TASK OBJECTIVE => Where the line with "t.stamp := by" appears in the records below, start there and transcribe each line exactly through the last.

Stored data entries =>
▬▬▬▬▬▬▬▬▬▬

/-- With an event on the agenda, a step is the meaning of the event at its head. With none, a thread whose data
wait is over joins its successor, and then a pass that a free port can start is started, before all else (R33, R41); where no
slot can issue, a step is the meaning of one of the events that are due, or time passes. An event that needs no sector which
develops is carried out as its meaning says; one that does waits in the queue of that sector's home (R197).
Which of the events that are due comes next is free (log 30). That an event which waits is undone as a whole, and made again when it
comes back from that queue, is the model's choice (log 76, 88). -/
def Obligations.StepRunsEvent : Prop := ∀ s : State,
  let run := carryOut exec
  (∀ i rest, s.agenda = i :: rest → step s = run i { s with agenda := rest }) ∧
  (s.agenda = [] →
    (∀ r, firstDue run s (startEvents s) = some r → step s = r ∧ ∃ i, i ∈ startEvents s ∧ r = run i s) ∧
    (firstDue run s (startEvents s) = none → (∀ p, p ∈ s.passes → nextOf s p.1 = none) →
      (∃ i, i ∈ thermalEvents s ++ dueEvents s ∧ ∃ z : State, z = { s with free := z.free } ∧
        (step s = run i z ∨ step s = onNext (fun u => { u with turn := false }) (run i z))) ∨ step s = .next (idle s))) ∧
  ∀ i t, exec i s = .next t →
    (t.blocked = [] → run i s = .next t) ∧
    ∀ k v, t.blocked = [k] → kvGet s.dir k = none → kvGet s.devs k = some v → i ∉ v.waiting →
      run i s = .next { s with devs := kvPut s.devs k { v with waiting := v.waiting ++ [i] } }

/-- The threads on which a slot acts are distinct threads of its pass, in ascending home lane (R10, R318), those whose guard is
true among all that reach the slot (R93): the predicate that the control word names for the slot, negated where it says so. A slot
chained to one that wrote the predicate reads what stood there before (R96); a guard that is read too early is another matter
(R98, log 3). -/
def Obligations.SlotThreads : Prop := ∀ (s s' : State) (x : Next),
  nextIssue s = (s', some x) →
  let c := (issueStart s' x).cur
  c.all.Nodup ∧ c.tids.Nodup ∧ c.all.Pairwise (fun i j => laneOf i ≤ laneOf j) ∧
  c.tids.Pairwise (fun i j => laneOf i ≤ laneOf j) ∧ (∀ k, k ∈ c.tids → k ∈ c.all) ∧ (∀ k, k ∈ c.all → k ∈ x.pass.tids) ∧
  let g := guardOf (decodeCtl (curPacket x.pass).ctl) x.plan.slot
  let before := x.pass.chain.filter fun o => o.item == 128 + g.1
  staleFor s' x.pass x.pass.tids [128 + g.1] = [] →
    (before = [] → ∀ k, k ∈ c.tids ↔ k ∈ c.all ∧ ((s'.thread k).pred g.1 != g.2) = true) ∧
    ∀ n i, x.plan = .run n i → i ≠ .illegalInstruction →
      ∀ o, o ∈ before → (∀ q, q ∈ before → q.tid = o.tid → q.val = o.val) →
        (o.tid ∈ c.tids ↔ o.tid ∈ c.all ∧ ((o.val != 0) != g.2) = true)

/-- What a module reset leaves (R5, R24, R107, R110, R113-R115, R305, R310, R316, R327): no function is ready, no launch is
taken and no thread runs, every register of a die device and of a core is at its Reset column, every bend is unbound with count
0, and every link port is down. That memory lists nothing, so that every byte reads 0, and that the counts of cycles start at 0,
are the model's choices (log 2, 82). -/
def Obligations.ResetState : Prop :=
  let s := State.reset
  s.threads = [] ∧ s.teams = [] ∧ s.passes = [] ∧ s.launches = [] ∧ s.accs = [] ∧ s.dir = [] ∧ s.devs = [] ∧
  s.hubReady = false ∧ s.hubFenced = false ∧ s.agenda = [] ∧
  (∀ d, (s.die d).ready = false ∧ (s.die d).fenced = false ∧ (s.die d).hostReady = false ∧ (s.die d).cyc = 0) ∧
  (∀ d, d < 8 → ∀ r, r ∈ regs32 ++ regs64 → readReg s d r =
    if r = 0x1000 then 0xFFFFF else if r = 0x1002 then 1 else if r = 0x1015 then 400000 else if r = 0x1020 then 4
    else if r = 0x8300 then 2400 else 0) ∧
  (∀ g, g < 1024 → ∀ c, coreAssigned c = true → readCoreReg s g c =
    if c = 0x201 then 256 else if c = 0x202 then 1024 else if c = 0x208 then 4 else if c = 0x209 then 8
    else if c = 0x20A then 16 else if c = 0x20B then 32 else if c = 0x20C then 64 else 0) ∧
  (∀ b, (s.bend b).valid = false ∧ (s.bend b).count = 0) ∧ (∀ p, (s.port p).ready = false) ∧
  (∀ a, cellGet s.mem a = 0) ∧ MemoryOk s

/-- AN INVARIANT THAT EVERY STEP KEEPS: physical memory keeps its canonical form, addresses strictly rising and no byte of 0
listed, so that equal memories are equal data.
The form, and 0 for a byte that is not listed, are the model's (log 2). -/
def Obligations.MemoryStaysCanonical : Prop := ∀ s t : State, MemoryOk s → step s = .next t → MemoryOk t
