@[simp] theorem Thread.setReg_preds (t : Thread) (i : Nat) (v : Word) : (t.setReg i v).preds = t.preds := rfl
@[simp] theorem Thread.setReg_fpmode (t : Thread) (i : Nat) (v : Word) : (t.setReg i v).fpmode = t.fpmode := rfl
@[simp] theorem Thread.setReg_depth (t : Thread) (i : Nat) (v : Word) : (t.setReg i v).depth = t.depth := rfl
@[simp] theorem Thread.setReg_trap (t : Thread) (i : Nat) (v : Word) : (t.setReg i v).trap = t.trap := rfl
@[simp] theorem Thread.setReg_outer (t : Thread) (i : Nat) (v : Word) : (t.setReg i v).outer = t.outer := rfl
@[simp] theorem Thread.setReg_pubaddr (t : Thread) (i : Nat) (v : Word) : (t.setReg i v).pubaddr = t.pubaddr := rfl
@[simp] theorem Thread.setReg_status (t : Thread) (i : Nat) (v : Word) : (t.setReg i v).status = t.status := rfl
@[simp] theorem Thread.setReg_team (t : Thread) (i : Nat) (v : Word) : (t.setReg i v).team = t.team := rfl
@[simp] theorem Thread.setReg_blk (t : Thread) (i : Nat) (v : Word) : (t.setReg i v).blk = t.blk := rfl
@[simp] theorem Thread.setReg_pkt (t : Thread) (i : Nat) (v : Word) : (t.setReg i v).pkt = t.pkt := rfl
@[simp] theorem Thread.setReg_slot (t : Thread) (i : Nat) (v : Word) : (t.setReg i v).slot = t.slot := rfl
@[simp] theorem Thread.setReg_resume (t : Thread) (i : Nat) (v : Word) : (t.setReg i v).resume = t.resume := rfl
@[simp] theorem Thread.setReg_fall (t : Thread) (i : Nat) (v : Word) : (t.setReg i v).fall = t.fall := rfl
@[simp] theorem Thread.setReg_stamp (t : Thread) (i : Nat) (v : Word) : (t.setReg i v).stamp = t.stamp := rfl
@[simp] theorem Thread.setReg_due (t : Thread) (i : Nat) (v : Word) : (t.setReg i v).due = t.due := rfl
@[simp] theorem Thread.setReg_held (t : Thread) (i : Nat) (v : Word) : (t.setReg i v).held = t.held := rfl
@[simp] theorem Thread.setReg_parkedAt (t : Thread) (i : Nat) (v : Word) : (t.setReg i v).parkedAt = t.parkedAt := rfl
@[simp] theorem Thread.setReg_parkWord (t : Thread) (i : Nat) (v : Word) : (t.setReg i v).parkWord = t.parkWord := rfl
@[simp] theorem Thread.setReg_bad (t : Thread) (i : Nat) (v : Word) : (t.setReg i v).bad = t.bad := rfl
@[simp] theorem Thread.setPred_regs (t : Thread) (i : Nat) (v : Bool) : (t.setPred i v).regs = t.regs := by
  unfold Thread.setPred; split <;> rfl
@[simp] theorem Thread.setPred_fpmode (t : Thread) (i : Nat) (v : Bool) : (t.setPred i v).fpmode = t.fpmode := by
  unfold Thread.setPred; split <;> rfl
@[simp] theorem Thread.setPred_depth (t : Thread) (i : Nat) (v : Bool) : (t.setPred i v).depth = t.depth := by
  unfold Thread.setPred; split <;> rfl
@[simp] theorem Thread.setPred_trap (t : Thread) (i : Nat) (v : Bool) : (t.setPred i v).trap = t.trap := by
  unfold Thread.setPred; split <;> rfl
@[simp] theorem Thread.setPred_outer (t : Thread) (i : Nat) (v : Bool) : (t.setPred i v).outer = t.outer := by
  unfold Thread.setPred; split <;> rfl
@[simp] theorem Thread.setPred_pubaddr (t : Thread) (i : Nat) (v : Bool) : (t.setPred i v).pubaddr = t.pubaddr := by
  unfold Thread.setPred; split <;> rfl
@[simp] theorem Thread.setPred_status (t : Thread) (i : Nat) (v : Bool) : (t.setPred i v).status = t.status := by
  unfold Thread.setPred; split <;> rfl
@[simp] theorem Thread.setPred_team (t : Thread) (i : Nat) (v : Bool) : (t.setPred i v).team = t.team := by
  unfold Thread.setPred; split <;> rfl
@[simp] theorem Thread.setPred_blk (t : Thread) (i : Nat) (v : Bool) : (t.setPred i v).blk = t.blk := by
  unfold Thread.setPred; split <;> rfl
@[simp] theorem Thread.setPred_pkt (t : Thread) (i : Nat) (v : Bool) : (t.setPred i v).pkt = t.pkt := by
  unfold Thread.setPred; split <;> rfl
@[simp] theorem Thread.setPred_slot (t : Thread) (i : Nat) (v : Bool) : (t.setPred i v).slot = t.slot := by
  unfold Thread.setPred; split <;> rfl
@[simp] theorem Thread.setPred_resume (t : Thread) (i : Nat) (v : Bool) : (t.setPred i v).resume = t.resume := by
  unfold Thread.setPred; split <;> rfl
@[simp] theorem Thread.setPred_fall (t : Thread) (i : Nat) (v : Bool) : (t.setPred i v).fall = t.fall := by
  unfold Thread.setPred; split <;> rfl
@[simp] theorem Thread.setPred_stamp (t : Thread) (i : Nat) (v : Bool) : (t.setPred i v).stamp = t.stamp := by
  unfold Thread.setPred; split <;> rfl
@[simp] theorem Thread.setPred_due (t : Thread) (i : Nat) (v : Bool) : (t.setPred i v).due = t.due := by
  unfold Thread.setPred; split <;> rfl
@[simp] theorem Thread.setPred_held (t : Thread) (i : Nat) (v : Bool) : (t.setPred i v).held = t.held := by
  unfold Thread.setPred; split <;> rfl
@[simp] theorem Thread.setPred_parkedAt (t : Thread) (i : Nat) (v : Bool) : (t.setPred i v).parkedAt = t.parkedAt := by
  unfold Thread.setPred; split <;> rfl
@[simp] theorem Thread.setPred_parkWord (t : Thread) (i : Nat) (v : Bool) : (t.setPred i v).parkWord = t.parkWord := by
  unfold Thread.setPred; split <;> rfl
@[simp] theorem Thread.setPred_bad (t : Thread) (i : Nat) (v : Bool) : (t.setPred i v).bad = t.bad := by
  unfold Thread.setPred; split <;> rfl

end Sys2Proof.Machine
end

▬▬▬▬▬▬▬▬▬▬

SOLVED PROBLEM =>
@[simp] theorem Thread.setPred_stamp (t : Thread) (i : Nat) (v : Bool) : (t.setPred i v).stamp = t.stamp := by
  unfold Thread.setPred; split <;> rfl
@[simp] theorem Thread.setPred_due (t : Thread) (i : Nat) (v : Bool) : (t.setPred i v).due = t.due := by
  unfold Thread.setPred; split <;> rfl
@[simp] theorem Thread.setPred_held (t : Thread) (i : Nat) (v : Bool) : (t.setPred i v).held = t.held := by
  unfold Thread.setPred; split <;> rfl
@[simp] theorem Thread.setPred_parkedAt (t : Thread) (i : Nat) (v : Bool) : (t.setPred i v).parkedAt = t.parkedAt := by
  unfold Thread.setPred; split <;> rfl
@[simp] theorem Thread.setPred_parkWord (t : Thread) (i : Nat) (v : Bool) : (t.setPred i v).parkWord = t.parkWord := by
  unfold Thread.setPred; split <;> rfl
@[simp] theorem Thread.setPred_bad (t : Thread) (i : Nat) (v : Bool) : (t.setPred i v).bad = t.bad := by
  unfold Thread.setPred; split <;> rfl

end Sys2Proof.Machine
end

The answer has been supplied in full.